Os exportadores devem tratar a documentação de abastecimento sem desflorestação como um investimento prospetivo na relação com o comprador e no acesso ao mercado, não uma obrigação legal de conformidade atual, e começar a construir a capacidade de rastreabilidade subjacente antes de um comprador específico a exigir num prazo apertado. Na prática, isso significa ser capaz de responder a perguntas básicas de proveniência com especificidade real: que explorações agrícolas ou cooperativas forneceram um determinado lote, se essas explorações têm histórico documentado de uso do solo, e se alguma conversão recente de terras está associada à região de abastecimento. Nada disto exige a infraestrutura completa de polígonos de geolocalização que o EUDR exige para as suas matérias-primas centrais — isso seria sobre-engenharia de uma resposta a um requisito que atualmente não se aplica — mas a rastreabilidade básica da origem na exploração agrícola está a tornar-se cada vez mais o mínimo esperado por compradores da UE, independentemente do âmbito formal da matéria-prima, e sobrepõe-se substancialmente à documentação já esperada ao abrigo de certificações como a garantia de exploração agrícola GLOBALG.A.P. e a certificação Rainforest Alliance, sendo esta última a que lançou o seu primeiro programa certificado específico para caju em Moçambique em 2024. Construir esta capacidade de forma incremental, ligada a certificações que provavelmente já está a procurar de qualquer forma, é uma resposta mais proporcionada do que ignorar o tema ou investir em excesso em infraestrutura de nível EUDR para uma matéria-prima que o regulamento atualmente não cobre.

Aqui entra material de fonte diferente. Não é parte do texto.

/-- The sequencers and queues of a basin as at the start of the cut in its slot, held for the lockage that restarts the slice; a pound keeps its fault
until then. -/
def restartPounds (s : State) (b : Nat) : State :=
  match (s.basin b).activeShare, (s.basin b).running with
  | some h, some c =>
    let depth := fun q => (s.queueOf b q).depth
    s.modBasin b fun x =>
      let ps := loadPounds h c depth
      { x with
        pounds := ps.map fun p => (p.1, { p.2 with held := true, fault := (x.pound p.1).fault }), queues := h.queues,
        sluice := { x.sluice with steps := [], colls := [] } }
  | _, _ => s

/-- The outstanding barges of the running context that belong to its steps end ABORTED, and their descriptors go; BACKGROUND ones go on (R477,
step 3). -/
def endStepBarges (s : State) (b c : Nat) : State :=
  let s1 := s.modBasin b fun x => { x with eng := { x.eng with
    tows := Tbl.mod [] c (fun (l : List Tow) => l.map fun w => { w with waiting := w.waiting.filter fun d => d.cls == .background }) x.eng.tows } }
  (s1.basin b).eng.slots.foldl (fun t e =>
    if e.2.hdr.ctx.val = c ∧ e.2.hdr.cls ≠ .background then t.endBarge b e.1 .aborted else t) s1

/-- The fault that ended a step of the slice of basin `b`: that of the first pound that has one, in basin and pound order, or one that a member has
been torn down for (R140, R477). -/
def sliceFault (s : State) (b : Nat) : Option ArrayFault :=
  ((s.sliceBasins b).findSome? fun i => (s.basin i).pounds.findSome? fun p => p.2.fault).orElse fun _ =>
    (s.sliceBasins b).findSome? fun i => (s.basin i).st.torn

end State

/-- CONTEXT_TEARDOWN in basin `b`, once for a fault, in the steps of R477; `remote` is the fault where a basin on another device raised it. The third
within 15 minutes takes the cut's slots away (R479). -/
def contextTeardown (b : Nat) (remote : Option ArrayFault) (s : State) : State :=
  let x := s.basin b
  match x.running, (s.sliceFault b).orElse fun _ => remote with
  | some c, some f =>
    if x.st.torn.isSome || x.st.state != .serving then s
    else
      let st := faultStatus f
      let step := ((x.pounds.find? fun p => p.2.stopped).map fun p => p.2.step % 2 ^ 32).getD 0
      let s1 := (s.noticeFault b c 0 st 0xFFFF 0 step).failFlights b st
      let s2 := (basinTiles b).foldl (fun t i => t.clearTile b i) s1
      let s3 := ((s2.restartPounds b).modBasin b fun y =>
        { y.modCtx c fun z => { z with sems := [] } with st := { y.st with torn := some f } }).endStepBarges b c
      let cut := match x.activeShare with | some h => BitVec.ofNat 32 h.cutId | none => 0#32
      let recent := ((x.ctx c).tears.filter fun t => decide (s.now < t.1 + 90000000000)) ++ [(s.now, cut)]
      let s4 := (s3.modBasin b fun y => y.modCtx c fun z => { z with tears := recent }).noticeFault b c 4 st 0xFFFF 0 0
      if 3 ≤ (recent.filter fun t => t.2 == cut).length then
        (s4.modBasin b fun y => { y with
          slots := y.slots.map fun k => (k.1, if k.2.ctx.toNat = c ∧ k.2.cutId = cut then { k.2 with valid := false } else k.2),
          pounds := [], cut := { y.cut with hasSlot := false, lockState := .idle, cutId := 0 } }).noticeFault b c 4 st 0xFFFF 0 0
      else s4
  | _, _ => s

/-- CONTEXT_TEARDOWN. -/
def execContextTeardown (b : BasinId) (remote : Option ArrayFault) (s : State) : Host.Outcome State Fault Refusal :=
  .next (contextTeardown b remote s)

end Sys2Proof.Machine
end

Porque a precisão neste ponto importa
Ser preciso sobre o estatuto regulamentar real do caju — mantendo ao mesmo tempo a seriedade da expectativa de sustentabilidade subjacente — é, em si, um sinal de credibilidade nas conversas com compradores. Um fornecedor que diz com confiança (e corretamente) a um comprador “o caju não é uma das matérias-primas centrais reguladas pelo EUDR, mas aqui está a documentação de origem na exploração agrícola que podemos fornecer mesmo assim” surge como mais informado, não menos conforme, do que aquele que ou alega vagamente conformidade total com o EUDR ou descarta totalmente a questão. Esse tipo de precisão — declarar o facto regulamentar com exatidão, e depois abordar a preocupação real subjacente pelo seu mérito — é a mesma norma que este site aplica a todos os temas de conformidade que aborda, incluindo o guia de conformidade de importação da UE sobre aflatoxinas e pesticidas e a comparação mais ampla de certificações de fábricas de processamento. A precisão regulamentar e o esforço genuíno de sustentabilidade não estão em tensão um com o outro; confundir “não formalmente regulado” com “não importa aos compradores” é o verdadeiro erro a evitar.
Esta página reflete o âmbito de matérias-primas reguladas do EUDR tal como verificado face ao regulamento atual no momento da redação. As datas de aplicação e o âmbito do EUDR já foram revistos mais do que uma vez — confirme a posição atual diretamente com a Comissão Europeia ou um profissional qualificado de conformidade comercial antes de se basear nisto para uma remessa ou contrato específico.